-- ==== Sys2Proof/Laws/PerInstr.lean ====
section
/-!
SUPPORT. Statements per instruction. `TableWord`: the word that the encoder writes for an instruction has, in every field that
spec/opcode_table.json fixes for its row, the value of the table, whatever the operands.
-/

namespace Sys2Proof.Laws

/-- A word has the given values in the given fields: low bit, width, value. -/
def hasFields (w : Long) (l : List (Nat × Nat × Nat)) : Prop := ∀ f ∈ l, w.toNat / 2 ^ f.1 % 2 ^ f.2.1 = f.2.2

/-- A row that fixes the opcode alone. -/
theorem hasFields_opcode {w : Long} {op : BitVec 6} (h : opcodeOf w = op) : hasFields w [(26, 6, op.toNat)] := by
  intro f hf
  rw [List.mem_singleton.mp hf, ← h]
  exact toNat_div_mod w 26 6

/-- A row that fixes a function code and the opcode. -/
theorem hasFields_function {w : Long} {op : BitVec 6} {lo n : Nat} {fn : BitVec n} (h : opcodeOf w = op)
    (hf : field w lo n = fn) : hasFields w [(lo, n, fn.toNat), (26, 6, op.toNat)] := by
  intro f hm
  rcases List.mem_cons.mp hm with rfl | hm
  · rw [← hf]
    exact toNat_div_mod w lo n
  · exact hasFields_opcode h f hm
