theorem execHwMfpr_unequal (hpal : s.palOpcodeAllowed = true) (h : ra ≠ rb) :
    execHwMfpr ra rb index s = .refused .unequalRegisterFields := by
  rw [execHwMfpr, whenPal_allowed hpal, bne_iff_ne.2 h, cond_true]

theorem execHwMtpr_unequal (hpal : s.palOpcodeAllowed = true) (h : ra ≠ rb) :
    execHwMtpr ra rb index s = .refused .unequalRegisterFields := by
  rw [execHwMtpr, whenPal_allowed hpal, bne_iff_ne.2 h, cond_true]

theorem execHwMfpr_none (hpal : s.palOpcodeAllowed = true) (h : (iprAt index).bind (readIpr s) = none) :
    execHwMfpr r r index s = .refused .undefinedIpr := by
  rw [execHwMfpr, whenPal_allowed hpal, bne_self_eq_false, cond_false, h]

theorem execHwMtpr_none (hpal : s.palOpcodeAllowed = true) (h : iprAt index = none) :
    execHwMtpr r r index s = .refused .undefinedIpr := by
  rw [execHwMtpr, whenPal_allowed hpal, bne_self_eq_false, cond_false, h]

theorem execHwMtpr_refused (hpal : s.palOpcodeAllowed = true) {i : Ipr} {why : Refusal} (hi : iprAt index = some i)
    (h : writeIpr s (s.readReg r) i = .refused why) : execHwMtpr r r index s = .refused why := by
  rw [execHwMtpr, whenPal_allowed hpal, bne_self_eq_false, cond_false, hi]
  dsimp only
  rw [h]

end

theorem writeIcsr_reserved {s : State} {v : Quad} (h : v.getLsbD 18 = true ∨ v.getLsbD 37 = false) :
    writeIpr s v .icsr = .refused .reservedBit := by
  have hbits : (bit v 18 || !bit v 37) = true := by simpa [bit] using h
  rw [writeIpr, State.writeIcsr, hbits, cond_true]

theorem mcsr_reserved (v : Quad) : (bit v 3 || bit v 5) = false ↔ v &&& 0x28 = 0 := by
  rw [and_eq_zero_iff_bits [3, 5] (by decide) (by decide)]
  simp

theorem writeMcsr_reserved {s : State} {v : Quad} (h : v &&& 0x28 ≠ 0) : writeIpr s v .mcsr = .refused .reservedBit := by
  rw [writeIpr, Bool.eq_true_of_not_eq_false (mt (mcsr_reserved v).mp h), cond_true]

/-- Settles O40: each form by the check of its instruction or of its register that it fails. -/
theorem undefinedPalFormsStop : Obligations.UndefinedPalFormsStop := by
  intro s hpal
  refine ⟨fun mbz h => ⟨leavePal_mustBeZero hpal h, leavePal_mustBeZero hpal h⟩,
    fun ra rb phys alt b13 quad b11 cond disp h => execHwSt_mustBeZero hpal h,
    fun ra rb index h => ⟨execHwMfpr_unequal hpal h, execHwMtpr_unequal hpal h⟩, ?read, ?write,
    fun r h => execHwMtpr_refused (index := 0x118) hpal rfl (writeIcsr_reserved h),
    fun r h => execHwMtpr_refused (index := 0x20F) hpal rfl (writeMcsr_reserved h)⟩
  case read =>
    intro r index h
    refine execHwMfpr_none hpal ?_
    rw [Option.bind_eq_none_iff]
    exact fun i hi => readIpr_writeOnly s i (iprAt_of_not_readable h i hi)
  case write =>
    intro r index h hmore
    cases hi : iprAt index with
    | none => exact execHwMtpr_none hpal hi
    | some i => exact execHwMtpr_refused hpal hi (writeIpr_readOnly s _ i (iprAt_of_not_writable h hmore i hi))

end Sys2Proof.Machine

/-! # A fetch -/

namespace Sys2Proof.Machine

/-! ### Outside force hit mode a read posts nothing that SC_STAT records (13_state_cbu_iprs.md R246) -/

/-- No read in Scache force hit mode has been posted. -/
def Caches.NoForced (m : Caches) : Prop := m.posted.filterMap Event.forced = []

namespace Caches

variable {c : CacheCfg} {m : Caches}

theorem noForced_foldl {α : Type} {f : Caches → α → Caches} (hf : ∀ m a, m.NoForced → (f m a).NoForced) :
    ∀ (l : List α) {m : Caches}, m.NoForced → (l.foldl f m).NoForced
  | [], _, h => h
  | a :: l, m, h => noForced_foldl hf l (hf m a h)

theorem noForced_post {l : List Event} (h : m.NoForced) (hl : l.filterMap Event.forced = []) :
    (m.post l).NoForced := by
  unfold NoForced post
  rw [List.filterMap_append, h, hl]
  rfl

theorem noForced_cond {b : Bool} {n : Caches} (h : m.NoForced) (hn : n.NoForced) :
    (bif b then m else n).NoForced := by
  cases b with
  | true => exact h
  | false => exact hn

theorem noForced_found (hc : c.scForced = false) (op : ScacheOp) (tags : BitVec 3) (reads : Bool) (a : Nat)
    (h : m.NoForced) : (m.found c op tags reads a).NoForced := by
  refine noForced_post h ?_
  rw [hc, cond_false]
  cases tags == 0 && (bif reads then m.dataErrors c (bif reads then m.errorAddress c op a else a) else 0) == 0 <;> rfl

theorem noForced_probe (hc : c.scForced = false) (op : ScacheOp) (reads : Bool) (a : Nat) (h : m.NoForced) :
    (m.probe c op reads a).NoForced :=
  noForced_found (m := m.see c a) hc op _ reads a h

theorem noForced_show (l : Longs) (h : m.NoForced) : (m.show l).NoForced := by
  refine noForced_post h ?_
  cases l.isEmpty <;> rfl

theorem noForced_leaveScache (a n : Nat) (h : m.NoForced) : (m.leaveScache a n).NoForced :=
  noForced_show (m.underScache.inside a n) h

theorem noForced_leave (a n : Nat) (h : m.NoForced) : (m.leave a n).NoForced :=
  noForced_show (Longs.add (m.underScache.inside a n) (m.underBcache.inside a n)) h

theorem noForced_seeBcache (istream system : Bool) (a : Nat) (h : m.NoForced) :
    (m.seeBcache c istream system a).NoForced := by
  refine noForced_post (m := m) h ?_
  cases c.bcForced || ((m.bcLine c a).tagOk c && (m.bcLine c a).controlOk) <;> rfl

theorem noForced_readBad (istream : Bool) (a : Nat) (b : BcLine) (h : m.NoForced) :
    (m.readBad c istream a b).NoForced := by
  refine noForced_post h ?_
  rw [List.filterMap_map]
  exact List.filterMap_eq_nil_iff.mpr fun _ _ => rfl

theorem noForced_toBcache (a : Nat) (h : m.NoForced) : (m.toBcache c a).NoForced := by
  unfold toBcache
  dsimp only
  generalize ((m.bcLine c a).base c == a) = same
  cases same <;> exact h

theorem noForced_evict (hc : c.scForced = false) (l : ScLine) (h : m.NoForced) : (m.evict c l).NoForced := by
  unfold evict
  dsimp only
  generalize l.dirtyBlocks c = dirty
  have hseen : (dirty.foldl (fun m a => m.probe c .victim true a) m).NoForced :=
    noForced_foldl (fun m a h => noForced_probe hc .victim true a h) dirty h
  have hleft {m : Caches} (clean : List Nat) (h : m.NoForced) :
      (clean.foldl (fun m a => m.leaveScache a c.blockSize) m).NoForced :=
    noForced_foldl (fun m a h => noForced_leaveScache a c.blockSize h) clean h
  refine noForced_foldl (fun m a h => ?_) dirty (hleft _ hseen)
  cases c.bcSize == 0 with
  | true => exact h
  | false => exact noForced_toBcache a h

theorem noForced_fillScache (hc : c.scForced = false) (a : Nat) (shared dirty : Bool) (h : m.NoForced) :
    (m.fillScache c a shared dirty).NoForced := by
  unfold fillScache
  dsimp only
  split
  · exact h
  · split
    · exact noForced_evict hc _ h
    · exact h

theorem noForced_refill (hc : c.scForced = false) (k : ReadKind) (a : Nat) (lanes : Lanes) (h : m.NoForced) :
    (m.refill c k a lanes).NoForced := by
  have hseen : (m.seeBcache c (k == .istream) false a).NoForced := noForced_seeBcache _ _ _ h
  unfold refill
  refine noForced_cond (noForced_fillScache hc _ _ _ h) (noForced_cond ?hit ?miss)
  case hit => exact noForced_fillScache hc _ _ _ (noForced_readBad _ _ _ hseen)
  case miss =>
    -- Each way the Bcache is left changes lines, not what is posted since it was seen.
    refine noForced_fillScache hc _ _ _ (noForced_cond ?_ (noForced_cond ?_ (noForced_leave _ _ ?_)))
    all_goals
      refine noForced_cond ?_ (noForced_cond ?_ ?_)
      all_goals exact noForced_cond (noForced_probe hc _ _ _ hseen) hseen

theorem noForced_access (hc : c.scForced = false) (k : ReadKind) (a : Nat) (lanes : Lanes) (h : m.NoForced) :
    (m.access c k a lanes).NoForced := by
  have hp := noForced_probe hc k.op k.reads a h
  unfold access reference
  dsimp only
  split
  · exact hp
  · exact noForced_refill hc k a lanes hp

===

» **TASK PROMPT**
Using the records above, report each line with the string "clean".

» **WRITTEN SOLUTION**
  have hleft {m : Caches} (clean : List Nat) (h : m.NoForced) :
      (clean.foldl (fun m a => m.leaveScache a c.blockSize) m).NoForced :=
    noForced_foldl (fun m a h => noForced_leaveScache a c.blockSize h) clean h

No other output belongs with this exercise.